Excerpts from a dataset:

theorem Effect.output_append (h : Effect i s t) :
    ∃ bs, t.output = s.output ++ bs ∧ (bs = [] ∨ writesOutput i = true) := by
  cases h with
  | take c rest bs v _ hi =>
    refine ⟨bs, rfl, ?_⟩
    rcases hi with ⟨_, hbs⟩ | rfl
    · exact .inl hbs
    · exact .inr rfl
  | put bs h => exact ⟨bs, rfl, .inr h⟩
  | wait hd bs h => exact ⟨bs, rfl, h⟩
  | halt bs h => exact ⟨bs, rfl, .inr (h ▸ rfl)⟩
  | _ => exact ⟨[], by simp, .inl rfl⟩

theorem Effect.stopReq_eq (h : Effect i s t) : t.stopReq = s.stopReq := by
  cases h <;> simp

theorem Effect.hostPlan_eq (h : Effect i s t) : t.hostPlan = s.hostPlan := by
  cases h <;> simp

theorem Effect.run_cases (h : Effect i s t) :
    t.run = s.run ∨ (t.run = .aborted ∧ (i = .rti ∨ i = .res)) ∨ (t.run = .halted ∧ i = .trapHalt) := by
  cases h with
  | abort h => exact .inr (.inl ⟨rfl, h⟩)
  | halt bs h => exact .inr (.inr ⟨rfl, h⟩)
  | _ => simp

/-- No instruction both enters a hold and changes the run state. -/
theorem Effect.hold_or_run_eq (h : Effect i s t) : t.hold = s.hold ∨ t.run = s.run := by
  cases h <;> simp

theorem Effect.mem_wf (h : Effect i s t) (hs : Memory.wf s.mem = true) : Memory.wf t.mem = true := by
  cases h with
  | result => exact afterReads_wf i s hs
  | store a v => exact Memory.wf_write _ a v (afterReads_wf i s hs)
  | _ => exact hs

end

/-! ### The step -/

/-- The fetch changes no field but memory, the input source and the PC. -/
theorem fetch_frame (s : State) :
    (fetch s).2.cond = s.cond ∧ (fetch s).2.run = s.run ∧ (fetch s).2.output = s.output ∧
    (fetch s).2.stopReq = s.stopReq ∧ (fetch s).2.hold = s.hold ∧ (fetch s).2.hostPlan = s.hostPlan := by
  simp [fetch_eq]

theorem fetch_wf (s : State) (h : Memory.wf s.mem = true) : Memory.wf (fetch s).2.mem = true := by
  rw [fetch_eq]
  exact memRead_wf _ s h

theorem hostTurn_stopReq_of_set (s : State) (h : s.stopReq = true) : (hostTurn s).stopReq = true := by
  obtain ⟨_, _, e⟩ := hostTurn_spec s
  simp [e, h]

/-- Going on with a held instruction appends to the output sink. -/
theorem resumeHold_output (h : Hold) (s : State) : ∃ bs, (resumeHold h s).output = s.output ++ bs := by
  cases h with
  | getc =>
    refine ⟨[], ?_⟩
    simp only [resumeHold]
    split
    · simp
    · rcases getcTake_cases (s.setHold none) with ⟨_, e⟩ | ⟨_, _, _, e⟩ <;> simp [e]
  | inChar =>
    simp only [resumeHold]
    split
    · exact ⟨[], by simp⟩
    · rcases inTake_cases (s.setHold none) with ⟨_, e⟩ | ⟨c, _, _, e⟩
      · exact ⟨[], by simp [e]⟩
      · exact ⟨[c], by simp [e]⟩
  | scan kind a =>
    obtain ⟨bs, e | e⟩ := scanFrom_raw_cases kind a (s.setHold none) <;>
      exact ⟨bs, by simp [resumeHold, Config.trapScanIntercepted, e]⟩

/-- Everything a step can be, with the instruction's effect in place of its meaning. -/
theorem step_effect {s t : State} (h : step s = .next t) :
    s.run = .running ∧
    ((∃ hd, s.hold = some hd ∧ t = resumeHold hd (hostTurn s)) ∨
     (s.hold = none ∧ (hostTurn s).stopReq = true ∧ t = (hostTurn s).setRun .stopped) ∨
     (s.Fetches ∧ Effect (fetchedInstr s) (fetch (hostTurn s)).2 t)) := by
  obtain ⟨hr, hd | hs | ⟨hf, he⟩⟩ := step_cases h
  · exact ⟨hr, .inl hd⟩
  · exact ⟨hr, .inr (.inl hs)⟩
  · obtain ⟨u, hu, eff⟩ := exec_effect (fetchedInstr s) (fetch (hostTurn s)).2 (wellFormed_fetchedInstr s)
    cases hu.symm.trans he
    exact ⟨hr, .inr (.inr ⟨hf, eff⟩)⟩

theorem step_stopReq {s t : State} (h : step s = .next t) : t.stopReq = (hostTurn s).stopReq := by
  obtain ⟨_, ⟨hd, _, rfl⟩ | ⟨_, _, rfl⟩ | ⟨_, eff⟩⟩ := step_effect h
  · obtain ⟨_, _, hstop, _⟩ := resumeHold_frame hd (hostTurn s)
    exact hstop
  · rfl
  · obtain ⟨_, _, _, hstop, _⟩ := fetch_frame (hostTurn s)
    exact eff.stopReq_eq.trans hstop

theorem step_hostPlan {s t : State} (h : step s = .next t) : t.hostPlan = s.hostPlan.tail := by
  rw [← hostTurn_hostPlan s]
  obtain ⟨_, ⟨hd, _, rfl⟩ | ⟨_, _, rfl⟩ | ⟨_, eff⟩⟩ := step_effect h
  · obtain ⟨_, _, _, hplan, _⟩ := resumeHold_frame hd (hostTurn s)
    exact hplan
  · rfl
  · obtain ⟨_, _, _, _, _, hplan⟩ := fetch_frame (hostTurn s)
    exact eff.hostPlan_eq.trans hplan

theorem step_output {s t : State} (h : step s = .next t) : ∃ bs, t.output = s.output ++ bs := by
  rw [← hostTurn_output s]
  obtain ⟨_, ⟨hd, _, rfl⟩ | ⟨_, _, rfl⟩ | ⟨_, eff⟩⟩ := step_effect h
  · exact resumeHold_output hd (hostTurn s)
  · exact ⟨[], by simp⟩
  · obtain ⟨_, _, hout, _⟩ := fetch_frame (hostTurn s)
    obtain ⟨bs, hbs, _⟩ := eff.output_append
    exact ⟨bs, by rw [hbs, hout]⟩

/-- A step that changes the flag is the fetch of an instruction with a flag destination. -/
theorem step_cond {s t : State} (h : step s = .next t) (hc : t.cond ≠ s.cond) :
    s.Fetches ∧ flagDest (fetchedInstr s) ≠ none := by
  rw [← hostTurn_cond s] at hc
  obtain ⟨_, ⟨hd, _, rfl⟩ | ⟨_, _, rfl⟩ | ⟨hf, eff⟩⟩ := step_effect h
  · obtain ⟨_, hcond, _⟩ := resumeHold_frame hd (hostTurn s)
    exact absurd hcond hc
  · exact absurd rfl hc
  · obtain ⟨hcond, _⟩ := fetch_frame (hostTurn s)
    exact ⟨hf, fun hn => hc ((eff.cond_eq hn).trans hcond)⟩

/-- The run state after a step: RUNNING still, STOPPED by the stop request, ABORTED by a reserved opcode, or HALTED by
TRAP HALT. -/
theorem step_run_cases {s t : State} (h : step s = .next t) :
    t.run = .running ∨ (t.run = .stopped ∧ (hostTurn s).stopReq = true) ∨
    (t.run = .aborted ∧ s.Fetches ∧ (fetchedInstr s = .rti ∨ fetchedInstr s = .res)) ∨
    (t.run = .halted ∧ s.Fetches ∧ fetchedInstr s = .trapHalt) := by
  obtain ⟨hr, ⟨hd, _, rfl⟩ | ⟨_, hstop, rfl⟩ | ⟨hf, eff⟩⟩ := step_effect h
  · obtain ⟨_, _, _, _, hrun | ⟨hstop, hrun, _⟩⟩ := resumeHold_frame hd (hostTurn s)
    · exact .inl (by rw [hrun, hostTurn_run, hr])
    · exact .inr (.inl ⟨hrun, hstop⟩)
  · exact .inr (.inl ⟨rfl, hstop⟩)
  · obtain ⟨_, hfetch, _⟩ := fetch_frame (hostTurn s)
    obtain hrun | ⟨hrun, hi⟩ | ⟨hrun, hi⟩ := eff.run_cases
    · exact .inl (by rw [hrun, hfetch, hostTurn_run, hr])
    · exact .inr (.inr (.inl ⟨hrun, hf, hi⟩))
    · exact .inr (.inr (.inr ⟨hrun, hf, hi⟩))

theorem step_mem_wf {s t : State} (h : step s = .next t) (hs : Memory.wf s.mem = true) : Memory.wf t.mem = true := by
  rw [← hostTurn_mem s] at hs
  obtain ⟨_, ⟨hd, _, rfl⟩ | ⟨_, _, rfl⟩ | ⟨_, eff⟩⟩ := step_effect h
  · obtain ⟨hmem, _⟩ := resumeHold_frame hd (hostTurn s)
    exact hmem ▸ hs
  · exact hs
  · exact eff.mem_wf (fetch_wf _ hs)

/-- After a step that leaves RUNNING nothing is held. -/
theorem step_hold {s t : State} (h : step s = .next t) : t.hold = none ∨ t.run = .running := by
  obtain ⟨hr, ⟨hd, _, rfl⟩ | ⟨hn, _, rfl⟩ | ⟨⟨_, hn, _⟩, eff⟩⟩ := step_effect h
  · obtain ⟨_, _, _, _, hrun | ⟨_, _, hhold⟩⟩ := resumeHold_frame hd (hostTurn s)
    · exact .inr (by rw [hrun, hostTurn_run, hr])
    · exact .inl hhold
  · exact .inl (by simpa using hn)
  · obtain ⟨_, hfrun, _, _, hfhold, _⟩ := fetch_frame (hostTurn s)
    exact eff.hold_or_run_eq.imp (fun e => by rw [e, hfhold, hostTurn_hold, hn])
      (fun e => by rw [e, hfrun, hostTurn_run, hr])

end Sys2Proof.Machine
end

section
/-! PROOFS. The state family's statements (10_state.md R20 to R33), from the effects and the step's fields. -/

namespace Sys2Proof.Machine

/-- Settles O55: memory and hold, each by what a step does to it. -/
theorem stepKeepsInvariant : Obligations.StepKeepsInvariant := by
  rintro s t ⟨hmem, _⟩ h
  exact ⟨step_mem_wf h hmem, fun hhold => (step_hold h).resolve_left hhold⟩

/-- An instruction with a flag destination ends by writing its result there. -/
theorem exec_of_flagDest {i : Instr} {dr : RegIdx} (s : State) (h : flagDest i = some dr) :
    ∃ v, exec i s = .next (writeResult dr v (afterReads i s)) := by
  cases i with
  | addReg | addImm | andReg | andImm | not | ld | ldi | ldr | lea =>
    cases h
    exact ⟨_, rfl⟩
  | _ => cases h

/-- Settles O45: the seven by their common end, the others by their effects, the step by its inversion. -/
theorem onlySevenInstructionsWriteFlag : Obligations.OnlySevenInstructionsWriteFlag := by
  refine ⟨fun i s dr hd => ?_, fun i s hn => ?_, fun s t h hc => step_cond h hc⟩
  · obtain ⟨v, hv⟩ := exec_of_flagDest s hd
    exact ⟨_, hv, by simpa using flagOf_condOf v⟩
  · obtain ⟨j, hw, ⟨hflag, _⟩, hexec⟩ := exists_wellFormed_alike i
    obtain ⟨t, ht, eff⟩ := exec_effect j s hw
    exact ⟨t, (hexec s).trans ht, eff.cond_eq (hflag.trans hn)⟩

/-- Settles O46: each run state a step can end in has one cause. -/
theorem runStateTransitions : Obligations.RunStateTransitions := by
  intro s t h
  obtain ⟨hr, _⟩ := step_cases h
  have hterm := step_of_terminal t
  obtain e | ⟨e, hc⟩ | ⟨e, hc⟩ | ⟨e, hc⟩ := step_run_cases h <;> rw [e] at hterm ⊢
  · exact ⟨hr, nofun, nofun, nofun, hterm⟩
  · exact ⟨hr, nofun, nofun, fun _ => hc, hterm⟩
  · exact ⟨hr, nofun, fun _ => hc, nofun, hterm⟩
  · exact ⟨hr, fun _ => hc, nofun, nofun, hterm⟩

/-- Settles O47, by the registers each effect writes. -/
theorem registersWritten : Obligations.RegistersWritten := by
  intro i s hw
  obtain ⟨t, ht, eff⟩ := exec_effect i s hw
  exact ⟨t, ht, fun r hr => (eff.reg_eq_or_written r).resolve_left hr⟩

/-- Settles O48, by the effects that write the PC. -/
theorem onlyControlTransferWritesPc : Obligations.OnlyControlTransferWritesPc := by
  intro i s hp
  obtain ⟨j, hw, ⟨_, hpc, _⟩, hexec⟩ := exists_wellFormed_alike i
  obtain ⟨t, ht, eff⟩ := exec_effect j s hw
  exact ⟨t, (hexec s).trans ht, eff.pc_eq (hpc.trans hp)⟩

/-- Settles O49, by the cells each effect writes. -/
theorem cellsWritten : Obligations.CellsWritten := by
  intro i s
  obtain ⟨j, hw, ⟨_, _, haddr⟩, hexec⟩ := exists_wellFormed_alike i
  obtain ⟨hstore, hreads⟩ := haddr s
  obtain ⟨t, ht, eff⟩ := exec_effect j s hw
  refine ⟨t, (hexec s).trans ht, fun a ha => ?_⟩
  rw [← hstore, Polls, ← hreads]
  exact eff.cell_cases ha

/-- Settles O50, by what each effect takes. -/
theorem inputTakenFromHead : Obligations.InputTakenFromHead := by
  intro i s hw
  obtain ⟨t, ht, eff⟩ := exec_effect i s hw
  exact ⟨t, ht, eff.input_cases⟩

/-- Settles O51, by what a step and each effect append. -/
theorem outputOnlyGrows : Obligations.OutputOnlyGrows := by
  refine ⟨fun s t h => step_output h, fun i s hw => ?_⟩
  obtain ⟨t, ht, eff⟩ := exec_effect i s hw
  obtain ⟨bs, hout, hbs⟩ := eff.output_append
  exact ⟨t, ht, hbs.imp_left fun e => by simp [hout, e]⟩

/-- Settles O53: no effect and no hold touches the request, and the host's turn never clears it. -/
theorem stopRequestIsTheHosts : Obligations.StopRequestIsTheHosts := by
  refine ⟨fun i s => ?_, fun s t h => ⟨step_stopReq h, fun hs => ?_⟩⟩
  · obtain ⟨j, hw, _, hexec⟩ := exists_wellFormed_alike i
    obtain ⟨t, ht, eff⟩ := exec_effect j s hw
    exact ⟨t, (hexec s).trans ht, eff.stopReq_eq⟩
  · rw [step_stopReq h, hostTurn_stopReq_of_set s hs]

/-- The host's turn with a plan: the actions of its first entry. -/
theorem hostTurn_of_cons (s : State) (acts : List HostAction) (plan : List (List HostAction))
    (h : s.hostPlan = acts :: plan) :
    hostTurn s =
      { s with input := s.input ++ suppliedBytes acts,
               stopReq := s.stopReq || decide (HostAction.requestStop ∈ acts), hostPlan := plan } := by
  simp only [hostTurn, h, hostActs_spec]

/-- Settles O54: the turn by its plan, the step by its inversion. -/
theorem hostTurnSuppliesAndStops : Obligations.HostTurnSuppliesAndStops := by
  refine ⟨hostTurn_of_nil, fun s acts plan h => ?_, fun s t h => step_hostPlan h⟩
  have e := hostTurn_of_cons s acts plan h
  exact ⟨by simp [e], by simp [e], by simp [e], hostTurn_reg s, hostTurn_pc s, hostTurn_cond s, hostTurn_cell s,
    hostTurn_output s, hostTurn_run s, hostTurn_hold s⟩

/-- Settles O42: the three ways a step begins. -/
theorem stepRunsDecodedInstruction : Obligations.StepRunsDecodedInstruction := by
  refine ⟨step_of_terminal, step_of_stop, fun s i hf hi => ?_⟩
  rw [step_of_fetches s hf, fetchedInstr, fetch_eq, hostTurn_pc, hi]

end Sys2Proof.Machine
end

section
/-! PROOFS. Nothing reads the output sink (10_state.md R32): what an operation does to a state with its sink erased is
what it does to the state, the sink erased after it. -/

namespace Sys2Proof.Machine

/-- The state with an empty output sink. -/
def State.eraseOutput (s : State) : State := { s with output := [] }

section
variable (s : State)

@[simp] theorem State.eraseOutput_eraseOutput : s.eraseOutput.eraseOutput = s.eraseOutput := rfl
@[simp] theorem State.reg_eraseOutput (r : RegIdx) : s.eraseOutput.reg r = s.reg r := rfl
@[simp] theorem State.cell_eraseOutput (a : Word) : s.eraseOutput.cell a = s.cell a := rfl
@[simp] theorem State.pc_eraseOutput : s.eraseOutput.pc = s.pc := rfl
@[simp] theorem State.cond_eraseOutput : s.eraseOutput.cond = s.cond := rfl
@[simp] theorem State.input_eraseOutput : s.eraseOutput.input = s.input := rfl
@[simp] theorem State.stopReq_eraseOutput : s.eraseOutput.stopReq = s.stopReq := rfl

/-! An update of another field is the same before and after the sink is erased; appending to the sink is lost. -/

@[simp] theorem State.eraseOutput_setReg (r : RegIdx) (v : Word) :
    (s.setReg r v).eraseOutput = s.eraseOutput.setReg r v := rfl
@[simp] theorem State.eraseOutput_setPc (a : Word) : (s.setPc a).eraseOutput = s.eraseOutput.setPc a := rfl
@[simp] theorem State.eraseOutput_setRun (r : RunState) : (s.setRun r).eraseOutput = s.eraseOutput.setRun r := rfl
@[simp] theorem State.eraseOutput_setCell (a v : Word) : (s.setCell a v).eraseOutput = s.eraseOutput.setCell a v := rfl
@[simp] theorem State.eraseOutput_setInput (q : List Byte) :
    (s.setInput q).eraseOutput = s.eraseOutput.setInput q := rfl
@[simp] theorem State.eraseOutput_setHold (h : Option Hold) :
    (s.setHold h).eraseOutput = s.eraseOutput.setHold h := rfl
@[simp] theorem State.eraseOutput_writeResult (dr : RegIdx) (v : Word) :
    (writeResult dr v s).eraseOutput = writeResult dr v s.eraseOutput := rfl
@[simp] theorem State.eraseOutput_putChars (bs : List Byte) : (putChars bs s).eraseOutput = s.eraseOutput := rfl

/-! ### The shared operations -/

@[simp] theorem pcRel9_eraseOutput (off9 : BitVec 9) : pcRel9 off9 s.eraseOutput = pcRel9 off9 s := rfl
@[simp] theorem baseOff6_eraseOutput (r : RegIdx) (off6 : BitVec 6) :
    baseOff6 r off6 s.eraseOutput = baseOff6 r off6 s := rfl

@[simp] theorem memRead_eraseOutput (a : Word) :
    memRead a s.eraseOutput = ((memRead a s).1, (memRead a s).2.eraseOutput) := by
  obtain ⟨ha, e⟩ | ⟨rfl, hin, e⟩ | ⟨c, rest, rfl, hin, e⟩ := memRead_cases a s <;> rw [e]
  · exact memRead_of_ne a _ ha
  · exact memRead_kbsr_of_nil _ hin
  · exact memRead_kbsr_of_cons _ c rest hin

@[simp] theorem fetch_eraseOutput : fetch s.eraseOutput = ((fetch s).1, (fetch s).2.eraseOutput) := by
  simp [fetch_eq]

@[simp] theorem hostTurn_eraseOutput : hostTurn s.eraseOutput = (hostTurn s).eraseOutput := by
  cases h : s.hostPlan with
  | nil => rw [hostTurn_of_nil s h, hostTurn_of_nil s.eraseOutput h]
  | cons acts plan =>
    rw [hostTurn_of_cons s acts plan h, hostTurn_of_cons s.eraseOutput acts plan h]
    rfl

/-! ### The trap routines -/

@[simp] theorem eraseOutput_getcTake : (getcTake s.eraseOutput).eraseOutput = (getcTake s).eraseOutput := by
  cases h : s.input <;> simp [getcTake, readChar, h]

Your instructions:
The answer must be every line from the entries above that holds the string "hexec".

Solution to the exercise:
  · obtain ⟨j, hw, ⟨hflag, _⟩, hexec⟩ := exists_wellFormed_alike i
    exact ⟨t, (hexec s).trans ht, eff.cond_eq (hflag.trans hn)⟩
  obtain ⟨j, hw, ⟨_, hpc, _⟩, hexec⟩ := exists_wellFormed_alike i
  exact ⟨t, (hexec s).trans ht, eff.pc_eq (hpc.trans hp)⟩
  obtain ⟨j, hw, ⟨_, _, haddr⟩, hexec⟩ := exists_wellFormed_alike i
  refine ⟨t, (hexec s).trans ht, fun a ha => ?_⟩
  · obtain ⟨j, hw, _, hexec⟩ := exists_wellFormed_alike i
    exact ⟨t, (hexec s).trans ht, eff.stopReq_eq⟩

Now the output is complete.